I’ve had the opportunity to be in Asia (Hong Kong and Singapore), Silicon Valley, Boston, New York, and Europe in the last 2 months of this year.  Most of the community I’ve been with has either been technology or science-based entrepreneurs, venture capitalists and other institutional investors banking those start-ups, or professional services providers helping fast-growth companies hit their various milestones.  It struck me that I’d had the opportunity to sample how each community, country, culture, or continent was responding.

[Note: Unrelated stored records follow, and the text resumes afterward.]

-- ==== Sys2Proof/Machine/Lives.lean ====
section
/-! DEFINITION. How lanes, warps and groups end, and how fragments merge (R104, R165, R166, R354, R356, R374). -/

namespace Sys2Proof.Machine

/-! ### Merging (R166) -/

/-- The fragments held at the convergence entry on top of a stack. -/
def Warp.heldAt (w : Warp) (conv : List Conv) : List Frag := w.frags.filter (fun f => f.wait == .held && f.conv == conv)

/-- Merges the fragments held at one entry, when every lane of its mask waits there or has ended. The merged fragment keeps the stall
bound and the yield of the `CVWAIT` of the fragment with the lowest lane, which the spec leaves open (log entry 103). -/
def Warp.mergeAt (w : Warp) (conv : List Conv) : Warp :=
  match conv with
  | [] => w
  | e :: rest =>
    let hs := w.heldAt conv
    let lanes := hs.foldl (fun m f => m ||| f.lanes) 0
    if e.m &&& w.liveLanes &&& ~~~lanes != 0 then w
    else match hs.find? (fun f => f.lanes.getLsbD (lowestLane lanes)) with
      | none => w
      | some f =>
        let merged : Frag :=
          { f with lanes := lanes, conv := rest, pc := f.skip, head := f.skip, chain := [], cover := [], wait := .none,
                   record := none, granted := false, denied := 0, arrived := none, readyFor := 0, promoted := none,
                   passed := none, latch := none, bytes := [] }
        Warp.assignRecords { w with frags := w.frags.filter (fun x => !hs.any (fun h => h.id == x.id)) ++ [merged] }

/-- Merges at every entry that is complete. -/
def Warp.mergeAll (w : Warp) : Warp :=
  ((w.frags.filter (fun f => f.wait == .held)).map Frag.conv).foldl Warp.mergeAt w

/-! ### Locks (R232, R234, R235) -/

/-- The lock of a scratchpad address on its core: bank and bit (R232). The addresses are of the group's own scratchpad. -/
def lockOf (a : Nat) : Nat := a / 4 % 64 * 4 + (field a 8 2 ^^^ field a 10 2)

/-- Whether a lock of a core is held by some lane. -/
def State.lockHeld (s : State) (core lock : Nat) : Bool :=
  s.warps.any (fun w => w.core == core && w.locks.any (fun l => lockOf l.2 == lock))

/-- The locks of some lanes released. -/
def Warp.releaseLocks (w : Warp) (m : Word) : Warp := { w with locks := w.locks.filter (fun l => !m.getLsbD l.1) }

/-! ### The end of a warp (R104, R374) -/

/-- A warp ends: its lanes end, and its registers, slots, locks and budget return (R374); then it departs from its barriers, as a
release of its accesses (R270, R356), and the group enters Retiring with its last warp. Records of its fragments stay live, and
answers to them find no fragment (R403). -/
def State.endWarp (s : State) (uid : Nat) : State :=
  match s.warp? uid with
  | none => s
  | some w =>
    let s := if ((s.group? w.group).map Group.scope).getD 0 = 0 then s else s.drainCore w.core
    let s := { s with warps := s.warps.filter (fun x => x.uid != uid) }
    let s := s.departBarriers w
    let s := match s.group? w.group with
      | some g => if (s.warpsOf g).isEmpty then s.setGroup { g with state := .retiring } else s
      | none => s
    (s.grantOnCore w.core).faultOrphans w.group

/-- A wait after which an instruction that issued still acts, whatever becomes of its fragment; the others are blocking points, which an
end withdraws, or leave nothing to do (R104, R379, R405). -/
def Wait.acts : Wait → Bool
  | .none => true
  | .tile .. => true
  | .line _ => true
  | .promotion _ => true
  | .snoop _ => true
  | .lock _ => true
  | .format _ own => !own
  | .access => true
  | .acks .. => true
  | .stores .. => true
  | .walk _ => true
  | .crossing .. => true
  | _ => false

/-- An instruction that issued and has yet to complete. -/
def Frag.acts (f : Frag) : Bool := f.latch.isSome && f.wait.acts

/-- The same, but for one that waits for a path in a context that is destroyed: its messages are discarded unperformed (R441). -/
def Frag.actsIn (f : Frag) (destroyed : Bool) : Bool :=
  f.acts && !(destroyed && ((f.wait matches .crossing ..) || (f.wait matches .walk _)))

/-- Whether the warp of a fragment has issued other instructions that are still to act. -/
def Warp.othersAct (w : Warp) (frag : Nat) : Bool := w.frags.any (fun f => f.id != frag && f.acts)

/-- The warp that a kill names, in its group. -/
def State.warpOfKill (s : State) (gid : Nat) (k : Kill) : Option Warp :=
  s.warps.find? (fun w => w.group == gid && w.role == k.role && w.index == k.index)

/-- A kill of a group changed, or gone. -/
def State.mapKill (s : State) (gid : Nat) (k : Kill) (f : Kill → Option Kill) : State :=
  match s.group? gid with
  | none => s
  | some g =>
    s.setGroup { g with kills := g.kills.filterMap (fun x => if x.role = k.role ∧ x.index = k.index then f x else some x) }

/-- A killed warp of a resident group ends once the instructions that it issued are complete, and its accesses have performed as its
departure's release asks (R104, R270, R356, R405). -/
def State.stepKill (s : State) (gid : Nat) (k : Kill) : State :=
  match s.group? gid, s.warpOfKill gid k with
  | some g, some w =>
    if w.frags.any (fun f => f.actsIn ((s.ctxOf g).any (fun c => c.state == .destroying))) then s
    else
      let upto := k.upto.getD (s.storeNumber w.core)
      match s.release w.core g.scope upto with
      | .ok s => (s.mapKill gid k (fun _ => none)).endWarp w.uid
      | .error (.wait s _) => s.mapKill gid k (fun x => some { x with upto := some upto })
      | .error _ => s
  | _, _ => s.mapKill gid k (fun _ => none)

/-- A command of a partition's debug registers ends with a status (R405). -/
def State.setDbgst (s : State) (part : Nat) (x : BitVec 2) : State :=
  { s with parts := s.parts.setIfInBounds part { s.parts.getD part Part.reset with dbgst := x } }

/-- Whether a group holds its warps on cores, where a kill acts on them. -/
def GroupState.onCores : GroupState → Bool
  | .placed => true
  | .running => true
  | .waiting => true
  | _ => false

/-- The kills of a group on its cores, each as far as it goes; DBGST reads 1 once those of its command have taken effect. -/
def State.stepKills (s : State) (gid : Nat) : State :=
  match s.group? gid with
  | none => s
  | some g =>
    if g.state.onCores = false then s
    else
      let debug := fun (ks : List Kill) => ks.any Kill.debug
      let s := g.kills.foldl (fun s k => s.stepKill gid k) s
      if debug g.kills && !debug (((s.group? gid).map Group.kills).getD []) then s.setDbgst g.part 1 else s

/-- Warps of a group are to end, before they issue again. -/
def State.kill (s : State) (gid : Nat) (debug : Bool) (ks : List (Role × Nat)) : State :=
  match s.group? gid with
  | none => s
  | some g =>
    (s.setGroup { g with kills := g.kills ++ ks.map (fun k => { role := k.1, index := k.2, debug := debug, upto := none }) }).stepKills gid

/-- Whether the end of some lanes completes a warp's arrival at a barrier (R354). The barrier is tested where they do: R353 names no
event for lanes that end and complete no arrival (log entry 110). -/
def State.arriveByEnding (s : State) (w w' : Warp) : State :=
  match s.group? w.group with
  | none => s
  | some g =>
    (List.range 16).foldl (fun s b =>
      if w'.arrivedAt b && !w.arrivedAt b && (s.kernelOf g.uid).barrierCfg b != 0 then
        (s.countArrival g.uid b).testBarrier g.uid b
      else s) s

/-- Some lanes of a warp end (R163, R165): their locks return, entries that wait for them may merge, and a barrier may count
the warp's arrival. -/
def State.endLanes (s : State) (uid : Nat) (m : Word) : State :=
  match s.warp? uid with
  | none => s
  | some w =>
    if w.liveLanes &&& ~~~m = 0 then s.endWarp uid
    else
      let frags := (w.frags.map (fun f => { f with lanes := f.lanes &&& ~~~m })).filter (fun f => f.lanes != 0)
      let w' : Warp := { w.releaseLocks m with frags := frags }
      let w' := w'.mergeAll.assignRecords.releaseBehind
      (s.setWarp w').arriveByEnding w w'

/-- KILL of the lanes of a parked fragment (R402). With the last live lane the warp ends, as `DEBUG_KILL` ends it. -/
def State.killLanes (s : State) (uid : Nat) (m : Word) : State :=
  match s.warp? uid with
  | none => s
  | some w => if w.liveLanes &&& ~~~m = 0 then s.kill w.group false [(w.role, w.index)] else s.endLanes uid m

end Sys2Proof.Machine
end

Asian perspective: “We’ve had tsunamis, bird flu, SARS, and financial crises like the Asian flu (1997 financial crisis), and this recession that’s hitting us now is likely worse than all those combined.”  U.S. and European entrepreneurs who were offshoring their manufacturing were saying that getting products prototyped in mainland China– something that used to be a problem because start-up run lengths were too short– was no problem at all.  Vast numbers of factories were laying off workers, and these same factories were more than willing to start with shorter runs and low/no guarantees to help offset the freefall in the manufacturing sector there.

Silicon Valley: Suffice it to say, out at dinner on a Monday night at a restaurant called A16 in the Marina District in San Francisco, there was no sign of recession.  We had a 7pm reservation, and almost got waved off for being 15 minutes fashionably late,  getting the last table squeezed in amongst the revelers.  Consumers were showing no spending fatigue.  Out near Sand Hill Road, it was a bit of a different story.  A few investors were shorting the stock market with their personal money, but still emphasizing that this was the time to do seed and Series A investments.  All in all, as is typical for Northern California, optimism abounded.

Boston:  Here, it sounds much more like Asia:  pull in all investing.  Only add follow-on investment to your own portfolio.  If you do invest, the going rate in some VC circles was rumored to be, “new valuation pre-money is equal to the amount of last money in.”  In other words, if the last round was $15 million, that would be the valuation, no matter how much had preceded it.  CEOs in Boston are talking about the return of “vulture capital.”  In the parking lot of a commuter rail train station, one late-night rider yelled back to another who was also getting off at the same stop, “What you doing getting home so late?” The response– “Went out with some of the people from work who got laid off today.  Cut 15 or 20.”  The first commuter answered back, “Yeah, layoff at our work today as well, but no one went out.  Stayed and worked late.”

New York: Quiet.  For the city that never sleeps, there was a really good imitation of somnambulism.  Everyone seemed to have had a prolonged Ambien moment.   The epicenter of the financial crisis seems to have brought down virtually every other sector along with it.

Europe: Or, more specifically, the UK.  With the Sterling down, and the second biggest stock market suffering similar downdrafts as that of the U.S., it’s also really quiet.  Unlike the last recession brought on by the dot-com bubble burst where Europe lagged a full 6 to 12 months behind in its slowdown, the UK in particular has suffered almost simultaneous with the U.S.

Ultimately, this was the take-away for me– no matter whether I traveled 3 thousand miles west, or 15 thousand miles east, the speed at which this downturn has traveled was faster than any plane I could catch.  It had beat me to each continent I landed on, each city I was doing business in.

As we cruise into the New Year, my wish is a hope that the recovery is also as globally instantaneous.